* Problem statement: Provide a verbatim copy of the data below.

Data for review START

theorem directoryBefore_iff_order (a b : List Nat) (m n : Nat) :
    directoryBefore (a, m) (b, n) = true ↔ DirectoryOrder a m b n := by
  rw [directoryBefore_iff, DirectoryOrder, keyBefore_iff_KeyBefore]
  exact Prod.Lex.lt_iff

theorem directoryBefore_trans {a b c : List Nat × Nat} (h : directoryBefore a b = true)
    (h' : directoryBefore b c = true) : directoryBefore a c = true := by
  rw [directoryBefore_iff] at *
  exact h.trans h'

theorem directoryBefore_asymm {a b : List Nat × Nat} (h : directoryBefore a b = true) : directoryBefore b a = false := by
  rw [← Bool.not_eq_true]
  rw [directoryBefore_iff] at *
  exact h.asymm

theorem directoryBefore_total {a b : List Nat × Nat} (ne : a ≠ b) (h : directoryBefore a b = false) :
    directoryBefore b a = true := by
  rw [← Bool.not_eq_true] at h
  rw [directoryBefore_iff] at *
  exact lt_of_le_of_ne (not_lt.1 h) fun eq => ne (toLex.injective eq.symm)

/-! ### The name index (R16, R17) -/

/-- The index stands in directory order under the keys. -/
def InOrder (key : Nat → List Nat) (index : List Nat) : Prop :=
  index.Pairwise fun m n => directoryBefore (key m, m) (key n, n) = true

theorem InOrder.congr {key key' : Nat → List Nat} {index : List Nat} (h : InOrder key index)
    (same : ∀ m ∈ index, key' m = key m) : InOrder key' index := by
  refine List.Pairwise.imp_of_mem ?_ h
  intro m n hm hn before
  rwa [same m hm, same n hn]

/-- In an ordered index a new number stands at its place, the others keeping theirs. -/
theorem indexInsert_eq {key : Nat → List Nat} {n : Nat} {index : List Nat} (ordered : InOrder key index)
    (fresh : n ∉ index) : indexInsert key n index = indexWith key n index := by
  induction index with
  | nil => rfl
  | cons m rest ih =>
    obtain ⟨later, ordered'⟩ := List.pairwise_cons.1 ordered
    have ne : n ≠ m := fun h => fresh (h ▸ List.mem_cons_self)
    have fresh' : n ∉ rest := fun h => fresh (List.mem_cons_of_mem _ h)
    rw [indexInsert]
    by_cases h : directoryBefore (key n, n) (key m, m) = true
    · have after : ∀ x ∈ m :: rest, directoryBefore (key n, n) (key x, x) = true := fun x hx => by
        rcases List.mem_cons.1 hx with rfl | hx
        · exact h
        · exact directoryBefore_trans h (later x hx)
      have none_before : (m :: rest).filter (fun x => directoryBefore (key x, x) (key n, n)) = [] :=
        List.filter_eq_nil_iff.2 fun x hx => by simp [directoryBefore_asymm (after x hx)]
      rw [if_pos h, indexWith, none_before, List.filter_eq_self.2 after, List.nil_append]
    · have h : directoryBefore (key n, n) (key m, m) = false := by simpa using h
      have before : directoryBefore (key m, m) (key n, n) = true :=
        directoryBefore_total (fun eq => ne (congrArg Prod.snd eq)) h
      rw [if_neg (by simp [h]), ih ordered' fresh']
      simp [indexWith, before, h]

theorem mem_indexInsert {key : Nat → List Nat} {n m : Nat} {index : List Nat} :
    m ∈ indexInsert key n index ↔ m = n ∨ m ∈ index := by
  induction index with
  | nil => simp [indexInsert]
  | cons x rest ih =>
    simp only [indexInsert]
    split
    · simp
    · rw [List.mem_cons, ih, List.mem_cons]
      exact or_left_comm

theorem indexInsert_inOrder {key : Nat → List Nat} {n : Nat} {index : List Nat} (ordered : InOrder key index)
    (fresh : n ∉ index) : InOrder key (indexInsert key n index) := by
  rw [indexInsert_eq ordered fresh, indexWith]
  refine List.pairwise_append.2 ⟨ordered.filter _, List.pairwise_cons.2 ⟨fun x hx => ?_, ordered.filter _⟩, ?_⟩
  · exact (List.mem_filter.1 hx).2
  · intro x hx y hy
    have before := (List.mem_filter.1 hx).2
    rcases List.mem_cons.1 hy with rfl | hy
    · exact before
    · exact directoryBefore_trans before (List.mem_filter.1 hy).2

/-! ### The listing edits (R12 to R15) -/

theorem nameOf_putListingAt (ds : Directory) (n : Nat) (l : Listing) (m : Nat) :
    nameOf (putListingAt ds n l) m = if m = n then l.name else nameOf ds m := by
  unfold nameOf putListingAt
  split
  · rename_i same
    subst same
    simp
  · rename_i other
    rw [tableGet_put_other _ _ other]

Data for review END

* Answer section:
theorem directoryBefore_iff_order (a b : List Nat) (m n : Nat) :
    directoryBefore (a, m) (b, n) = true ↔ DirectoryOrder a m b n := by
  rw [directoryBefore_iff, DirectoryOrder, keyBefore_iff_KeyBefore]
  exact Prod.Lex.lt_iff

theorem directoryBefore_trans {a b c : List Nat × Nat} (h : directoryBefore a b = true)
    (h' : directoryBefore b c = true) : directoryBefore a c = true := by
  rw [directoryBefore_iff] at *
  exact h.trans h'

theorem directoryBefore_asymm {a b : List Nat × Nat} (h : directoryBefore a b = true) : directoryBefore b a = false := by
  rw [← Bool.not_eq_true]
  rw [directoryBefore_iff] at *
  exact h.asymm

theorem directoryBefore_total {a b : List Nat × Nat} (ne : a ≠ b) (h : directoryBefore a b = false) :
    directoryBefore b a = true := by
  rw [← Bool.not_eq_true] at h
  rw [directoryBefore_iff] at *
  exact lt_of_le_of_ne (not_lt.1 h) fun eq => ne (toLex.injective eq.symm)

/-! ### The name index (R16, R17) -/

/-- The index stands in directory order under the keys. -/
def InOrder (key : Nat → List Nat) (index : List Nat) : Prop :=
  index.Pairwise fun m n => directoryBefore (key m, m) (key n, n) = true

theorem InOrder.congr {key key' : Nat → List Nat} {index : List Nat} (h : InOrder key index)
    (same : ∀ m ∈ index, key' m = key m) : InOrder key' index := by
  refine List.Pairwise.imp_of_mem ?_ h
  intro m n hm hn before
  rwa [same m hm, same n hn]

/-- In an ordered index a new number stands at its place, the others keeping theirs. -/
theorem indexInsert_eq {key : Nat → List Nat} {n : Nat} {index : List Nat} (ordered : InOrder key index)
    (fresh : n ∉ index) : indexInsert key n index = indexWith key n index := by
  induction index with
  | nil => rfl
  | cons m rest ih =>
    obtain ⟨later, ordered'⟩ := List.pairwise_cons.1 ordered
    have ne : n ≠ m := fun h => fresh (h ▸ List.mem_cons_self)
    have fresh' : n ∉ rest := fun h => fresh (List.mem_cons_of_mem _ h)
    rw [indexInsert]
    by_cases h : directoryBefore (key n, n) (key m, m) = true
    · have after : ∀ x ∈ m :: rest, directoryBefore (key n, n) (key x, x) = true := fun x hx => by
        rcases List.mem_cons.1 hx with rfl | hx
        · exact h
        · exact directoryBefore_trans h (later x hx)
      have none_before : (m :: rest).filter (fun x => directoryBefore (key x, x) (key n, n)) = [] :=
        List.filter_eq_nil_iff.2 fun x hx => by simp [directoryBefore_asymm (after x hx)]
      rw [if_pos h, indexWith, none_before, List.filter_eq_self.2 after, List.nil_append]
    · have h : directoryBefore (key n, n) (key m, m) = false := by simpa using h
      have before : directoryBefore (key m, m) (key n, n) = true :=
        directoryBefore_total (fun eq => ne (congrArg Prod.snd eq)) h
      rw [if_neg (by simp [h]), ih ordered' fresh']
      simp [indexWith, before, h]

theorem mem_indexInsert {key : Nat → List Nat} {n m : Nat} {index : List Nat} :
    m ∈ indexInsert key n index ↔ m = n ∨ m ∈ index := by
  induction index with
  | nil => simp [indexInsert]
  | cons x rest ih =>
    simp only [indexInsert]
    split
    · simp
    · rw [List.mem_cons, ih, List.mem_cons]
      exact or_left_comm

theorem indexInsert_inOrder {key : Nat → List Nat} {n : Nat} {index : List Nat} (ordered : InOrder key index)
    (fresh : n ∉ index) : InOrder key (indexInsert key n index) := by
  rw [indexInsert_eq ordered fresh, indexWith]
  refine List.pairwise_append.2 ⟨ordered.filter _, List.pairwise_cons.2 ⟨fun x hx => ?_, ordered.filter _⟩, ?_⟩
  · exact (List.mem_filter.1 hx).2
  · intro x hx y hy
    have before := (List.mem_filter.1 hx).2
    rcases List.mem_cons.1 hy with rfl | hy
    · exact before
    · exact directoryBefore_trans before (List.mem_filter.1 hy).2

/-! ### The listing edits (R12 to R15) -/

theorem nameOf_putListingAt (ds : Directory) (n : Nat) (l : Listing) (m : Nat) :
    nameOf (putListingAt ds n l) m = if m = n then l.name else nameOf ds m := by
  unfold nameOf putListingAt
  split
  · rename_i same
    subst same
    simp
  · rename_i other
    rw [tableGet_put_other _ _ other]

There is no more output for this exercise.